=== The records ===
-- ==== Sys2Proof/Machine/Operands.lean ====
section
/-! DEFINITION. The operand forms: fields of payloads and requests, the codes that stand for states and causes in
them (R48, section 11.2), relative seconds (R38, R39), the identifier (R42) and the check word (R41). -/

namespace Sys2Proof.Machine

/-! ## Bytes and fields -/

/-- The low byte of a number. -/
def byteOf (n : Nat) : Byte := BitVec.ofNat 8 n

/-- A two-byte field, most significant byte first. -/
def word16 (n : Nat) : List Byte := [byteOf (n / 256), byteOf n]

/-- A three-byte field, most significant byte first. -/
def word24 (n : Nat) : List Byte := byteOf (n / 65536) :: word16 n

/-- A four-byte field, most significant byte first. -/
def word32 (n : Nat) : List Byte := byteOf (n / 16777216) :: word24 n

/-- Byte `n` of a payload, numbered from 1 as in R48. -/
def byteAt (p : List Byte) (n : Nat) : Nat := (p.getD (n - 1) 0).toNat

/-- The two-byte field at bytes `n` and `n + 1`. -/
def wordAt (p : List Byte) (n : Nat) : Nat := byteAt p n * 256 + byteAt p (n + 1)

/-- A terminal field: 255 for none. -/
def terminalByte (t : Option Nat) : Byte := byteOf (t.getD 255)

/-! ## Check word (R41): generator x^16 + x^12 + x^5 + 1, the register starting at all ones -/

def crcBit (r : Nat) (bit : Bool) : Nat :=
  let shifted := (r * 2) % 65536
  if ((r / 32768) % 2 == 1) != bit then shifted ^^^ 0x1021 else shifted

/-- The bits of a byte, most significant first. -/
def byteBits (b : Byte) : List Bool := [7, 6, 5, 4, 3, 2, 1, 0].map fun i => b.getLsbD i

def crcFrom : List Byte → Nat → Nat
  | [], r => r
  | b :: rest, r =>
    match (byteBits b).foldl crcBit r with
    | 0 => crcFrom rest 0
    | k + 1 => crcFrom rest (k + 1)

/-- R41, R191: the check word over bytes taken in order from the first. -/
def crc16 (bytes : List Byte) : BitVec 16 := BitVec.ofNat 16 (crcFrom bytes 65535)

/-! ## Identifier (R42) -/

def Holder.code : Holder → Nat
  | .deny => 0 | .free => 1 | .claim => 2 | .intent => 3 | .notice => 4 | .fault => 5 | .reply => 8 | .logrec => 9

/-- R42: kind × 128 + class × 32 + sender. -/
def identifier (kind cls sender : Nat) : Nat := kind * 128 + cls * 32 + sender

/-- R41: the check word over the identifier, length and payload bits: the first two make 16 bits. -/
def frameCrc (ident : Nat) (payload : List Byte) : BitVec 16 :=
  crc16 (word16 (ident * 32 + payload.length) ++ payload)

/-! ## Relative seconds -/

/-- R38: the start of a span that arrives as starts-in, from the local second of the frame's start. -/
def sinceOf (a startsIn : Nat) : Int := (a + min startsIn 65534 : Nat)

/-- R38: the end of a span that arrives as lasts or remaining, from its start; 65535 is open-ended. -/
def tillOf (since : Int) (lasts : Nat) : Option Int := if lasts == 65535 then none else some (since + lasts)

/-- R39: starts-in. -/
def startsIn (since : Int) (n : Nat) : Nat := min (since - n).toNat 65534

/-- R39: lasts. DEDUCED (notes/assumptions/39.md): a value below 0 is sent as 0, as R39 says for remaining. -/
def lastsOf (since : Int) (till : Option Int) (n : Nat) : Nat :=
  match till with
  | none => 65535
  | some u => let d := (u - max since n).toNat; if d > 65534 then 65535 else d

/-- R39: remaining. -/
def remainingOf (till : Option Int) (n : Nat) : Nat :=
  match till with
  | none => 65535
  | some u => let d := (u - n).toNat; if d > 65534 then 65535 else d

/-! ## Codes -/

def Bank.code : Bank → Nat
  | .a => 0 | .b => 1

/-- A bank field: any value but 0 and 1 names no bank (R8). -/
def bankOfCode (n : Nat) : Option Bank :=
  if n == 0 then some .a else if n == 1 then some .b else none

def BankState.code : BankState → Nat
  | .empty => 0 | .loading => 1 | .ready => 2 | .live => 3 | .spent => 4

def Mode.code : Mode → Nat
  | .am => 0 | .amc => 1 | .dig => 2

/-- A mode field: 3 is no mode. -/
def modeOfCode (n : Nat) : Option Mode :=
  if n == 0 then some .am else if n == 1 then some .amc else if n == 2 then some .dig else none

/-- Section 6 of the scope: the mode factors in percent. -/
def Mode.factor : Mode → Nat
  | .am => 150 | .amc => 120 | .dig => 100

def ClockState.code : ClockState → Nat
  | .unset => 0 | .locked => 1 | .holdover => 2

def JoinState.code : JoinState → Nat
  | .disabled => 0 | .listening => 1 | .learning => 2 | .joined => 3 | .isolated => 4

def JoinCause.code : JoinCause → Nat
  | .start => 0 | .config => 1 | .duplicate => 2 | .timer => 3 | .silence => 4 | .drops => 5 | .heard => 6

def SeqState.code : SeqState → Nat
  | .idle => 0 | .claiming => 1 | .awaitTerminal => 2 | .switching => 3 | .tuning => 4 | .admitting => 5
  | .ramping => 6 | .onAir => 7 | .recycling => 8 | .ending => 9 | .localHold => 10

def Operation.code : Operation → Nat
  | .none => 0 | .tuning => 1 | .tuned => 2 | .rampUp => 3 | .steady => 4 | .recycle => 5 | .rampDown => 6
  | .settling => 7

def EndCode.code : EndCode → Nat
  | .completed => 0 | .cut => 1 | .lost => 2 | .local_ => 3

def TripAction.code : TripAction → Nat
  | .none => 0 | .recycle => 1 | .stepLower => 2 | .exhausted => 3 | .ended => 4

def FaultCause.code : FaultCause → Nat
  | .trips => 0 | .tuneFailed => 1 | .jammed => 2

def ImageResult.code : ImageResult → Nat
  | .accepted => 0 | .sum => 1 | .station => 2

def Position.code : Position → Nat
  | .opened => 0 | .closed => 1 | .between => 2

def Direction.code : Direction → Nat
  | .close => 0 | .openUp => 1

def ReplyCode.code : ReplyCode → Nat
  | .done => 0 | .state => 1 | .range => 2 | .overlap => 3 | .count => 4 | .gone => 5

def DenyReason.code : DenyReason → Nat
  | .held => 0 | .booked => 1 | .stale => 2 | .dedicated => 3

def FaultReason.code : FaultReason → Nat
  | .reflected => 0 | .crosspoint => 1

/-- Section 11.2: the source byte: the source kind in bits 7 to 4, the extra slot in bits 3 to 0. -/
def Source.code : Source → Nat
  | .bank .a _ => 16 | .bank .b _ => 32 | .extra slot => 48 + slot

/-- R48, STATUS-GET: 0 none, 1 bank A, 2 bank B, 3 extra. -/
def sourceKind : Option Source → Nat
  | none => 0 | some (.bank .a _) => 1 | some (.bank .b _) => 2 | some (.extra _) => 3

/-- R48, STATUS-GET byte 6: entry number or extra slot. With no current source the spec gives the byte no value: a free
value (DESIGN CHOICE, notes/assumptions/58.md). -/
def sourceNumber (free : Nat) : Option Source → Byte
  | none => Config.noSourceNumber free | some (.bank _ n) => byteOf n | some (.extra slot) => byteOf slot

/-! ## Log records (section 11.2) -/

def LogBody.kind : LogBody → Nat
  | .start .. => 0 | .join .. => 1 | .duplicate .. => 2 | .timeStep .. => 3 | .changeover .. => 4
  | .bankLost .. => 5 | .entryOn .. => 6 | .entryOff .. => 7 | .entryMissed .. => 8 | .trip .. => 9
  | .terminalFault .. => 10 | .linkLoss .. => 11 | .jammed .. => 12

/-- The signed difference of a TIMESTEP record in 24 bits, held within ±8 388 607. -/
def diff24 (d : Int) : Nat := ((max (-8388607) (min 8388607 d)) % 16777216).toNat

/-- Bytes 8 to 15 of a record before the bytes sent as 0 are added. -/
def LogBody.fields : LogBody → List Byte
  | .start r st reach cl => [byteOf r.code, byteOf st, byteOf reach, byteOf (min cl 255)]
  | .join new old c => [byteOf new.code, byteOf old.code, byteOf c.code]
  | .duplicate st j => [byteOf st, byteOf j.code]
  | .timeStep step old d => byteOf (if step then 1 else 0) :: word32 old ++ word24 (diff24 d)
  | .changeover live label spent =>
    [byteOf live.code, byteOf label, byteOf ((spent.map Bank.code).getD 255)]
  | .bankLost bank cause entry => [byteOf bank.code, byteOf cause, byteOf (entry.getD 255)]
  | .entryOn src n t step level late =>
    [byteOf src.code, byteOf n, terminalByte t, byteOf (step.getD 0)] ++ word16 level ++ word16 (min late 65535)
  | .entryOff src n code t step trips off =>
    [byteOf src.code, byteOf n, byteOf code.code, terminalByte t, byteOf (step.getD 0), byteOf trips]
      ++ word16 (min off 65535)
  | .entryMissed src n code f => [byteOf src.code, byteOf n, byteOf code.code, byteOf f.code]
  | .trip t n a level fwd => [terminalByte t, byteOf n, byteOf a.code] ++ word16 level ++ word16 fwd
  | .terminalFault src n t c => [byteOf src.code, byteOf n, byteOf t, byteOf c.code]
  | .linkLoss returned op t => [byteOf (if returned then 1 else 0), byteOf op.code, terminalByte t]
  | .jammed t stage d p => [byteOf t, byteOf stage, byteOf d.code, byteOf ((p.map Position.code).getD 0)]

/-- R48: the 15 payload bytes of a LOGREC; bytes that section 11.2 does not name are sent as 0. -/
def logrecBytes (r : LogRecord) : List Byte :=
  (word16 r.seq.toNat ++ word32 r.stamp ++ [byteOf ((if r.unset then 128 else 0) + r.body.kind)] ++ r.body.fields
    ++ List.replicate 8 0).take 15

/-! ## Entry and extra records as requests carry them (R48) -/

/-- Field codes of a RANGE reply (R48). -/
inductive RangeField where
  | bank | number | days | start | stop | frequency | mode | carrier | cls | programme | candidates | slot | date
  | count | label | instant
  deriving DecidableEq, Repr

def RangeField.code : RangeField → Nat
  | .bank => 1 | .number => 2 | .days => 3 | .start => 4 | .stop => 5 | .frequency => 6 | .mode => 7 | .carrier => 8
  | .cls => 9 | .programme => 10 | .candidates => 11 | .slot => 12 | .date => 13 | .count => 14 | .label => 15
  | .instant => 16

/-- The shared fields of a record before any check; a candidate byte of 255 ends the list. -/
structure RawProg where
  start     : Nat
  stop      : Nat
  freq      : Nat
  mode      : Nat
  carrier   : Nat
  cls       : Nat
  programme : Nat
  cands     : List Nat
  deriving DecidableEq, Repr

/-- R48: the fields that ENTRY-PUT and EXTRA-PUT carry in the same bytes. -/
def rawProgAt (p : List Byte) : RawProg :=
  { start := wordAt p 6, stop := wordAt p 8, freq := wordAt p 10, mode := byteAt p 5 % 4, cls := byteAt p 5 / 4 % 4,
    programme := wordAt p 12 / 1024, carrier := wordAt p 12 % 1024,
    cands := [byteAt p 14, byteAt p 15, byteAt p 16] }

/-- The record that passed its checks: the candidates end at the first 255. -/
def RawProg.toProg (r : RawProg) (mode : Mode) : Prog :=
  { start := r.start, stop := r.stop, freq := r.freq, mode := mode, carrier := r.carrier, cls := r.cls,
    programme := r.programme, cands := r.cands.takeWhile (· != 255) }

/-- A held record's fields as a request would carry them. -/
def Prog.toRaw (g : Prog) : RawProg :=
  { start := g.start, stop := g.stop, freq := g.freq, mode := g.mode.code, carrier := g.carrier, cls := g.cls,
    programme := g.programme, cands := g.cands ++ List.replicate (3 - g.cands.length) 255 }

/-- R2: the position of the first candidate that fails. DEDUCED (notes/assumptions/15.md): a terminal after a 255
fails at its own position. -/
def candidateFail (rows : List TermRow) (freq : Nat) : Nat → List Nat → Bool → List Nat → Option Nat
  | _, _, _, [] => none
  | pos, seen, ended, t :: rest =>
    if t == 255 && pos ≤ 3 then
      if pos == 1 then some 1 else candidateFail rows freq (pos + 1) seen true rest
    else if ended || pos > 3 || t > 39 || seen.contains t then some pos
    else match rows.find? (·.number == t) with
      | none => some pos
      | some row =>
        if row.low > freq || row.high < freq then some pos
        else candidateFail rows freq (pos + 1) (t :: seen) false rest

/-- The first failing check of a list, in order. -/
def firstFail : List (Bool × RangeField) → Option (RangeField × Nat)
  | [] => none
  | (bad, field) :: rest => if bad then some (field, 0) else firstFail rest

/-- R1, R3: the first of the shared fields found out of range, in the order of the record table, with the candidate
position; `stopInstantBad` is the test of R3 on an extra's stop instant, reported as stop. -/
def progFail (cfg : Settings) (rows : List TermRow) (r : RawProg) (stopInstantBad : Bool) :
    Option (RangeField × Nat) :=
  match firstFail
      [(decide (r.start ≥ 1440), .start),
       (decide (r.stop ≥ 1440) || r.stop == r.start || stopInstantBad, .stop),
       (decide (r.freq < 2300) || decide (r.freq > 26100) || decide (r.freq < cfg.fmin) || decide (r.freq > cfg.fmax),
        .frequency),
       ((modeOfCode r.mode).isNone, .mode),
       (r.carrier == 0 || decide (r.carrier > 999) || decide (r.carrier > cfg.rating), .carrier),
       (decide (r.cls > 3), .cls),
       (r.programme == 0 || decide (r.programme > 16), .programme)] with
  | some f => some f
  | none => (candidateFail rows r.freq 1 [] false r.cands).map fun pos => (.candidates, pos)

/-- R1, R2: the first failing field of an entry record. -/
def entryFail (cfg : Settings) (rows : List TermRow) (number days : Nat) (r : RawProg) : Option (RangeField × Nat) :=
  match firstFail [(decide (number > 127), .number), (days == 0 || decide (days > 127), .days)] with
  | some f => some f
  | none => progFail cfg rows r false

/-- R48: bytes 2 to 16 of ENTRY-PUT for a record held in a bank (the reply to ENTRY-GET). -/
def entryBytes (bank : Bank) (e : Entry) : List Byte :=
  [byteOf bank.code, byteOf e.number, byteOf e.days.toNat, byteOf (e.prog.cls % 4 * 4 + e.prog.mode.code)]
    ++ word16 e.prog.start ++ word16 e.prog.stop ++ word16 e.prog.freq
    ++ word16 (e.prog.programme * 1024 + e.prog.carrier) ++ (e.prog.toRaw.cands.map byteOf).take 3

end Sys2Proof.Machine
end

=== Task instructions ===
I'd like every line with the string "tuning" copied from the listing.

=== Answer box ===
  | .idle => 0 | .claiming => 1 | .awaitTerminal => 2 | .switching => 3 | .tuning => 4 | .admitting => 5
  | .none => 0 | .tuning => 1 | .tuned => 2 | .rampUp => 3 | .steady => 4 | .recycle => 5 | .rampDown => 6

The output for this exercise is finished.